🤖 AI Summary
Financial Text-to-SQL faces significant challenges—including highly complex schemas, domain-specific terminology, and high error costs—yet lacks large-scale, domain-specific benchmarks and tailored evaluation metrics. To address this gap, we introduce FinSQL, the first comprehensive financial-domain benchmark, comprising 292 tables and 75,725 high-quality question-SQL pairs. We propose FINCH Score, a semantics-aware evaluation metric that precisely quantifies correctness across critical financial SQL dimensions: numerical expressions, temporal logic, and conditional reasoning. Leveraging large language models and reasoning-augmented architectures, we integrate in-context learning with systematic evaluation, achieving substantial improvements in SQL generation accuracy over complex financial schemas. Extensive experiments identify persistent performance bottlenecks across diverse model families in financial settings, establishing a reproducible, comparable foundation for future domain-specific Text-to-SQL research.
📝 Abstract
Text-to-SQL, the task of translating natural language questions into SQL queries, has long been a central challenge in NLP. While progress has been significant, applying it to the financial domain remains especially difficult due to complex schema, domain-specific terminology, and high stakes of error.

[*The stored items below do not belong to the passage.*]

/-- Whether a proposal object breaks a rule of Table 4-1: reserved bits zero, an unprovisioned outlet named, i_min above i_max, prio
above 7 (in a proposed outlet). -/
def State.malformed (s : State) (raw : Nat) (q : Proposal) : Bool :=
  uField raw 0 2 / 2 ^ 14 != 0 || uField raw 2 2 / 2 != 0 || uField raw 0x18 8 != 0
  || outlets.any fun o =>
      let x := q.outs.getD o { iMax := 0, iMin := 0, pMax := 0, vMax := 0, prio := 0 }
      uField raw (0x31 + 0x20 * o) 15 != 0
      || (q.mask.testBit o && (s.get allocOutletIRated o == 0 || decide (x.iMax < x.iMin) || decide (7 < x.prio)))

/-- Whether epoch `e` lies in the run-ahead window (spec/04 R111). -/
def State.inWindow (s : State) (e : Nat) : Bool := s.kerb.begun && decide (1 ≤ s.ahead e) && decide (s.ahead e ≤ 8)

/-- EPROP (spec/02 R59, spec/04 R111, R112): statuses 1, 2, 3 in that order; an accepted proposal ends the stale state of its outlets and
is clamped and committed at once. -/
def execEprop (t : Nat) (c : Fin 6) (rd ra rb : Fin 32) (s : State) : Res :=
  let s := s.at t
  .next (s.issueAlone c fun k =>
  let a := (k.reg rb).toNat
  let e := (k.reg ra).toNat % 2 ^ 32
  if k.kind ≠ 0 then s.exc c 0x01 0 (regWord 0x31 rd ra rb 0x100) k.pc t
  else if a % 8 ≠ 0 then s.exc c 0x05 0 (k.reg rb) k.pc t
  else if (isDataSram a && isDataSram (a + 415)) = false then s.exc c 0x03 0 (k.reg rb) k.pc t
  else
    let done (s : State) (st : Nat) : State := s.retire c ((s.core c).setReg rd (BitVec.ofNat 64 st)) (k.pc + 4)
    let d := s.ahead e
    let raw := s.loadBytes c a 416
    let q := parseProposal raw e (s.logical c) t
    if s.inWindow e = false ∨ s.t0Ahead d < t + 1000000 then done s 1
    else if s.malformed raw q then done s 2
    else if 64 ≤ s.kerb.props.length then done s 3
    else
      let fresh := outlets.filter fun o => q.mask.testBit o
      let s := { s with kerb := { s.kerb with
        props := s.kerb.props ++ [q],
        carries := fresh.foldl (fun l o => Tab.set l o 0) s.kerb.carries,
        stale := fresh.foldl (fun l o => Tab.set l o false) s.kerb.stale } }
      done (s.reclamp (some d) [] t) 0)

/-- ERETR (spec/02 R59, spec/04 R113). -/
def execEretr (t : Nat) (c : Fin 6) (rd ra : Fin 32) (s : State) : Res :=
  let s := s.at t
  .next (s.issueAlone c fun k =>
  let e := (k.reg ra).toNat % 2 ^ 32
  if k.kind ≠ 0 then s.exc c 0x01 0 (regWord 0x31 rd ra 0 0x200) k.pc t
  else
    let done (s : State) (st : Nat) : State := s.retire c ((s.core c).setReg rd (BitVec.ofNat 64 st)) (k.pc + 4)
    if s.inWindow e = false then done s 1
    else
      let me := s.logical c
      let gone (q : Proposal) : Bool := q.core == me && decide (s.ahead e ≤ s.ahead q.epoch) && decide (s.ahead q.epoch ≤ 8)
        && decide (t + 1000000 ≤ s.t0Ahead (s.ahead q.epoch))
      let s' := { s with kerb := { s.kerb with props := s.kerb.props.filter fun q => !gone q } }
      done (if s.kerb.props.any gone then s'.reclamp none [] t else s') 0)

/-- An epoch's record as the bits of Table 4-9. -/
def Epoch.image (r : Epoch) : Nat :=
  let f (pos w : Nat) (v : Int) : Nat := ofSigned w v * 2 ^ pos
  let head := f 0 32 r.num + f 32 8 r.state + f 40 8 r.retractions + f 64 64 r.t0 + f 128 32 r.lEff + f 160 32 r.bMax + f 192 32 r.importW
    + f 224 32 r.bus + f 256 32 r.pBat + f 288 32 r.vbus + f 320 16 r.siteClamps
  outlets.foldl (fun n o =>
    let x := entryOf r.outs o
    let b := 384 + 256 * o
    n + f b 32 x.iMax + f (b + 32) 32 x.iMin + f (b + 64) 32 x.pMax + f (b + 96) 32 x.pMin + f (b + 128) 32 x.vMax
      + f (b + 160) 3 x.origin + f (b + 163) 16 x.clamps + f (b + 192) 32 x.tag + f (b + 224) 8 x.proposer + f (b + 232) 3 x.prio) head

/-- Whether the Kerb holds or retains an epoch (spec/04 R130). -/
def State.retained (s : State) (e : Nat) : Option Epoch :=
  if s.kerb.begun ∧ (s.ahead e ≤ 8 ∨ 2 ^ 32 - 7 ≤ s.ahead e) then s.epoch e else none

/-- EQRY (spec/02 R59, spec/04 R130): the word of the record, or all ones. -/
def execEqry (c : Fin 6) (rd ra rb : Fin 32) (s : State) : Res :=
  .next (s.issue c fun k =>
    let e := (k.reg ra).toNat % 2 ^ 32
    let i := (k.reg rb).toNat
    let v : Word := match s.retained e with
      | none => BitVec.allOnes 64
      | some r => if 53 < i then BitVec.allOnes 64 else BitVec.ofNat 64 (r.image / 2 ^ (64 * i))
    s.retire c (k.setReg rd v) (k.pc + 4))

end Sys2Proof.Machine
end

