/-- The fan by T_in and the chiller request by T_out (spec/06 R168). -/
def State.switchFan (s : State) (o : Nat) (tIn tOut : Option Int) : State :=
  let f := s.get coolStateFlags o
  let fanOn := s.num coolOutletFanOn o * 10
  let f1 := tIn.elim f fun v => if fanOn < v then withBit f 0 true else if v < fanOn - 30 then withBit f 0 false else f
  let f2 := tOut.elim f1 fun v => if v < s.num coolOutletTSet o - 10 then withBit f1 1 false else f1
  if f2 = f then s else (s.put coolStateFlags o f2).sendOutletCmd o

/-- Readings of an outlet taken at `t`, none where absent or invalid (spec/06 R168, R174): starts and ends of conditions, fan and chiller. -/
def State.coolReadings (s : State) (o : Nat) (tIn tOut : Option Int) (flow : Option Nat) (dcp dcn : Option Int) (t : Nat) : State :=
  let r := s.coolRec o
  let low := s.pumpRuns o t && decide (flow.getD 0 < s.get coolOutletFlowMin o)
  let coolBad := tIn.isNone || tOut.isNone
  let contBad := dcp.isNone || dcn.isNone
  let r := { r with tIn := tIn, tOut := tOut, tDcp := dcp, tDcn := dcn, flow := flow,
                    lastIn := tIn.orElse fun _ => r.lastIn,
                    lowSince := sinceIf low r.lowSince t, coolSince := sinceIf coolBad r.coolSince t,
                    contSince := sinceIf contBad r.contSince t }
  let s := s.setCool o r
  let s := if low then s else s.endFinding o 0 t
  let s := if coolBad then s else s.endFinding o 2 t
  let s := if contBad then s else s.endFinding o 3 t
  s.switchFan o tIn tOut

/-- The readings of an outlet head's block (spec/06 "The coolant loop", spec/12 Table 12-8): shown in cool.state and taken. -/
def State.coolBlock (s : State) (o : Nat) (b : OutletBlk) (t : Nat) : State :=
  let ok (n : Nat) : Bool := !(b.invalid.getLsbD n)
  let opt (n : Nat) (v : BitVec 16) : Option Int := if ok n then some v.toInt else none
  let tIn := opt 5 b.tIn
  let tOut := opt 6 b.tOut
  let flow := if ok 7 then some b.flow.toNat else none
  let dcp := opt 8 b.tDcp
  let dcn := opt 9 b.tDcn
  let s := ((s.putOpt coolStateTIn o tIn).putOpt coolStateTOut o tOut).putOpt coolStateTDcp o dcp
  let s := (s.putOpt coolStateTDcn o dcn).putOpt coolStateFlow o (flow.map Int.ofNat)
  let s := (s.setCool o { s.coolRec o with lastBlock := some t }).endFinding o 4 t
  s.coolReadings o tIn tOut flow dcp dcn t

/-- No block of an outlet's head: every reading is absent (spec/06 Table 6-1). -/
def State.coolAbsent (s : State) (o t : Nat) : State := s.coolReadings o none none none none none t

/-- i_der published to the Kerb (spec/06 R173). -/
def State.publishDerate (s : State) (o : Nat) : State :=
  let d := s.derate o
  (s.puti coolStateIDer o d.1).put coolStateLimiter o d.2

/-- The nodes where the model has none yet, from the readings at hand (spec/06 R171); a T_in received before does not count (R169). -/
def State.initNodes (s : State) (o : Nat) : State :=
  let r := s.coolRec o
  if s.hasModel o = false ∨ r.nodes.isSome then s
  else
    let t := r.initial
    let x := toNode t
    s.setCool o { r with nodes := some { tc := x, tw := x, kp := x, kn := x }, tInit := t, lastIn := none }

/-! ### Meanings -/

/-- CABLE_MODEL_STEP (spec/06 R169, R172, R173): every 1 ms the model advances and i_der is computed; a fall of more than 10 % of i_rated
is published at once. -/
def execCableModelStep (t : Nat) (o : Fin 12) (s : State) : Res :=
  let s := (s.at t).initNodes o
  let r := s.coolRec o
  let s := match r.nodes with
    | none => s
    | some n =>
      if s.hasModel o = false then s
      else
        let n' := s.modelStep o r n
        let pred := 20 * n'.tw - 1024 * r.lastIn.getD r.tInit
        let dis := match r.tOut with
          | none => r.offSince.isSome
          | some v => decide (s.num coolOutletModelTol o * 10240 < mag (1024 * v - pred))
        let s := s.setCool o { r with nodes := some n', offSince := sinceIf dis r.offSince t }
        let s := if dis then s else s.endFinding o 1 t
        let s := (s.puti coolStateTcPred o (ofNode n'.tc)).puti coolStateTwPred o (ofNode n'.tw)
        (s.puti coolStateTkpPred o (ofNode n'.kp)).puti coolStateTknPred o (ofNode n'.kn)
  let s := s.showFindings o
  let d := s.derate o
  let s := s.setCool o { s.coolRec o with computed := d.1 }
  if s.num allocOutletIRated o < 10 * (s.num coolStateIDer o - d.1) then .next (s.publishDerate o) else .next s

/-- DERATE_PUBLISH (spec/06 R173): at 5 ms modulo 10 ms; a fall always, a rise once it is 2 % of i_rated. -/
def execDeratePublish (t : Nat) (o : Fin 12) (s : State) : Res :=
  let s := s.at t
  let d := s.derate o
  let p := s.num coolStateIDer o
  if t % 10000000 ≠ 5000000 then .next s
  else if d.1 < p ∨ (p < d.1 ∧ s.num allocOutletIRated o ≤ 50 * (d.1 - p)) then .next (s.publishDerate o)
  else .next s
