-- ==== Sys2Proof/Machine/Flash.lean ====
section
/-! DEFINITION. The Millefeuille's segments: areas as circular logs, compaction, wear levelling, retirement (spec/15 Table 15-3, R408–R413). -/

namespace Sys2Proof.Machine

/-! ### Segments -/

/-- A segment. -/
def State.seg (s : State) (n : Nat) : Seg := Tab.get s.dur.flash.segs n (Seg.fresh n)

/-- The segments' state replaced. -/
def State.setFlash (s : State) (f : Flash) : State := { s with dur := { s.dur with flash := f } }

/-- A segment replaced. -/
def State.setSeg (s : State) (n : Nat) (x : Seg) : State := s.setFlash { s.dur.flash with segs := Tab.set s.dur.flash.segs n x }

/-- The segments an area's log holds; 6 the erased ones, 7 the spares. -/
def State.segsIn (s : State) (area : Nat) : List Nat := (List.range 512).filter fun n => (s.seg n).area == area

/-- The segments in use: of a log, or erased for one (spec/15 Table 15-9). -/
def State.segsUsed (s : State) : List Nat := (List.range 512).filter fun n => decide ((s.seg n).area ≤ 6)

/-- The first of the numbers at which `f` is least. -/
def leastBy (f : Nat → Nat) : List Nat → Option Nat
  | [] => none
  | n :: r => match leastBy f r with
    | none => some n
    | some m => if f m < f n then some m else some n

/-- wear.erase_max and erase_min follow the erase counts of the segments in use (spec/15 Table 15-9). -/
def State.showWear (s : State) : State :=
  let counts := s.segsUsed.map fun n => (s.seg n).erases
  (s.put wearEraseMax 0 (counts.foldl max 0)).put wearEraseMin 0 (counts.foldl min (counts.headD 0))

/-- A segment erased. -/
def State.eraseSeg (s : State) (n : Nat) : State :=
  (s.setSeg n { area := 6, erases := (s.seg n).erases + 1, place := 0, blocks := 0 }).showWear

/-- The segment an area is writing: the latest taken into its log. -/
def State.headSeg (s : State) (area : Nat) : Option Nat := leastBy (fun n => s.dur.flash.next - (s.seg n).place) (s.segsIn area)

/-- The oldest segment of an area's log. -/
def State.tailSeg (s : State) (area : Nat) : Option Nat := leastBy (fun n => (s.seg n).place) (s.segsIn area)

/-- The erased segment with the lowest erase count, which is written next (spec/15 R413). -/
def State.nextErased (s : State) : Option Nat := leastBy (fun n => (s.seg n).erases) (s.segsIn 6)

/-- An erased segment taken into an area's log. -/
def State.openSeg (s : State) (area : Nat) : State :=
  let f := s.dur.flash
  s.nextErased.elim s fun n =>
    s.setFlash { f with segs := Tab.set f.segs n { s.seg n with area := area, place := f.next, blocks := 0 }, next := f.next + 1 }

/-! ### Records (spec/15 R410) -/

/-- The blocks of a segment programmed once a record of `need` blocks follows `used` of them: none spans two pages of 128 blocks. -/
def blocksAfter (used need : Nat) : Nat := (if need ≤ 128 - used % 128 then used else (used / 128 + 1) * 128) + need

/-- Blocks of a segment: 64 pages. -/
def segBlocks : Nat := 64 * 128

/-- A record programmed at the head of its area's log. -/
def State.programRec (s : State) (r : Record) (flags : Nat) : State :=
  let h := (s.headSeg r.cls).getD 512
  let x := s.seg h
  let s := if h < 512 then s.setSeg h { x with blocks := blocksAfter x.blocks (r.coded / 36) } else s
  let s := { s with jr := { s.jr with flash := s.jr.flash ++ [{ r with flags := r.flags ||| flags, seg := h }] } }
  s.incWrap wearPhysTotal 0 r.coded

/-- How many records of flash later than `r` are of its class and satisfy `p`. -/
def State.laterThan (s : State) (r : Record) (p : Record → Bool) : Nat :=
  (s.jr.flash.filter fun x => x.cls == r.cls && decide (r.seq < x.seq) && p x).length

/-- Whether Table 15-3 requires a record to be kept (spec/15): the 16,384 latest receipts and every LEGAL record of the latest 400 days, one
without legal time counting as such; the current value of a CONFIG index; the 64 latest fault and trip records of each converter and
outlet; the active images. -/
def State.keepsRec (s : State) (r : Record) (t : Nat) : Bool :=
  !r.lost && (match r.cls with
  | 0 => r.legal == 0 || decide (s.legal t ≤ r.legal + 400 * 86400) || (r.typ == recReceipt && decide (s.laterThan r (fun x => x.typ == recReceipt) < 16384))
  | 1 => s.laterThan r (fun x => x.typ == r.typ && x.data % 65536 == r.data % 65536) == 0
  | 2 => (r.typ == 0x0B || r.typ == 0x0C) && decide (s.laterThan r (fun x => x.typ == r.typ && x.data % 65536 == r.data % 65536) < 64)
  | 5 => (Tab.find s.imgs.active r.typ).any fun i => decide (s.laterThan r (fun x => x.typ == r.typ) < imageParts i.raw.len)
  | _ => false)

/-- An area has wrapped: the records of its oldest segment that must be kept go to the head of the log as compaction copies, and the segment
is erased (spec/15 R410). -/
def State.compact (s : State) (area t : Nat) : State :=
  match s.tailSeg area with
  | none => s
  | some n =>
    let mine (r : Record) : Bool := r.cls == area && r.seg == n
    let keep := s.jr.flash.filter fun r => mine r && s.keepsRec r t
    let s := { s with jr := { s.jr with flash := s.jr.flash.filter fun r => !mine r } }
    (keep.foldl (fun (s : State) r => s.programRec r 2) s).eraseSeg n

/-- The contents of a segment moved to an erased one, in its place in the log. -/
def State.moveSeg (s : State) (n : Nat) : State :=
  s.nextErased.elim s fun m =>
    let x := s.seg n
    let s := s.setSeg m { x with erases := (s.seg m).erases }
    let s := { s with jr := { s.jr with flash := s.jr.flash.map fun (r : Record) => if r.cls = x.area ∧ r.seg = n then { r with seg := m } else r } }
    s.incWrap wearPhysTotal 0 (x.blocks * 36)

/-- Wear levelling (spec/15 R413): once the erase counts in use differ by more than 1,000, the written segment with the lowest gives up its
place. -/
def State.levelWear (s : State) : State :=
  let top := (s.segsUsed.map fun n => (s.seg n).erases).foldl max 0
  match leastBy (fun n => (s.seg n).erases) (s.segsUsed.filter fun n => (s.seg n).area != 6) with
  | none => s
  | some n => if (s.seg n).erases + 1000 < top ∧ (s.segsIn 6).isEmpty = false then (s.moveSeg n).eraseSeg n else s

/-- Segments of an area (spec/15 Table 15-3, 256 KB each), less those taken from it (R412). -/
def State.areaSegs (s : State) (area : Nat) : Nat :=
  [160, 64, 128, 32, 32, 32].getD area 0 - Tab.get s.dur.flash.taken area 0

/-- Room for a record of `need` blocks at the head of an area's log: a new segment where the one being written has none; once the area's last
is taken the log has wrapped. -/
def State.makeRoom (s : State) (area need t : Nat) : State :=
  if (s.headSeg area).any fun h => decide (blocksAfter (s.seg h).blocks need ≤ segBlocks) then s
  else
    let s := s.openSeg area
    if s.areaSegs area ≤ (s.segsIn area).length then (s.compact area t).levelWear else s

/-- A sealed record of the ring written to its area (spec/15 R408, R410, R413). -/
def State.toFlash (s : State) (r : Record) (t : Nat) : State := (s.makeRoom r.cls (r.coded / 36) t).programRec r 0

/-- A record's page rewritten into a fresh one: the record goes to the head of its log (spec/15 R412). -/
def State.rewriteRec (s : State) (area seq t : Nat) : State :=
  match s.jr.flash.find? fun r => r.cls == area && r.seq == seq with
  | none => s.incWrap wearPhysTotal 0 4096
  | some r =>
    let s := s.makeRoom area (r.coded / 36) t
    let s := { s with jr := { s.jr with flash := s.jr.flash.filter fun x => !(x.cls == area && x.seq == seq) } }
    (s.incWrap wearPhysTotal 0 (4096 - r.coded)).programRec r 0

/-! ### Retirement (spec/15 R412) -/

/-- The area that gives a segment up where no spare is left: the diagnostic one, then open, then link. -/
def State.givingArea (s : State) : Nat := if 2 < s.areaSegs 2 then 2 else if 2 < s.areaSegs 3 then 3 else 4

/-- A segment to take another's place: a spare, or with none left an area shrinks by one. -/
def State.takeSpare (s : State) : State :=
  let a := s.givingArea
  let shrunk := s.setFlash { s.dur.flash with taken := Tab.set s.dur.flash.taken a (Tab.get s.dur.flash.taken a 0 + 1) }
  (leastBy id (s.segsIn 7)).elim shrunk fun m => s.setSeg m { s.seg m with area := 6 }

/-- Segment `n` out of use: another takes its place, and what it holds moves first. -/
def State.dropSeg (s : State) (n : Nat) : State :=
  let s := s.takeSpare
  let s := if (s.seg n).area < 6 then s.moveSeg n else s
  (s.setSeg n { s.seg n with area := 8, blocks := 0 }).showWear

/-- The segment of a record of flash. -/
def State.segOfRec (s : State) (area seq : Nat) : Option Nat := (s.jr.flash.find? fun r => r.cls == area && r.seq == seq).map fun r => r.seg

/-- Every segment in use erased, as scrapping does (spec/14 Table 14-13). -/
def State.eraseAll (s : State) : State := s.segsUsed.foldl (fun (s : State) n => if (s.seg n).area < 6 then s.eraseSeg n else s) s

end Sys2Proof.Machine
end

Despite this, there is no dedicated large-scale financial dataset to advance research, creating a critical gap. To address this, we introduce a curated financial dataset (FINCH) comprising 292 tables and 75,725 natural language-SQL pairs, enabling both fine-tuning and rigorous evaluation. Building on this resource, we benchmark reasoning models and language models of varying scales, providing a systematic analysis of their strengths and limitations in financial Text-to-SQL tasks. Finally, we propose a finance-oriented evaluation metric (FINCH Score) that captures nuances overlooked by existing measures, offering a more faithful assessment of model performance.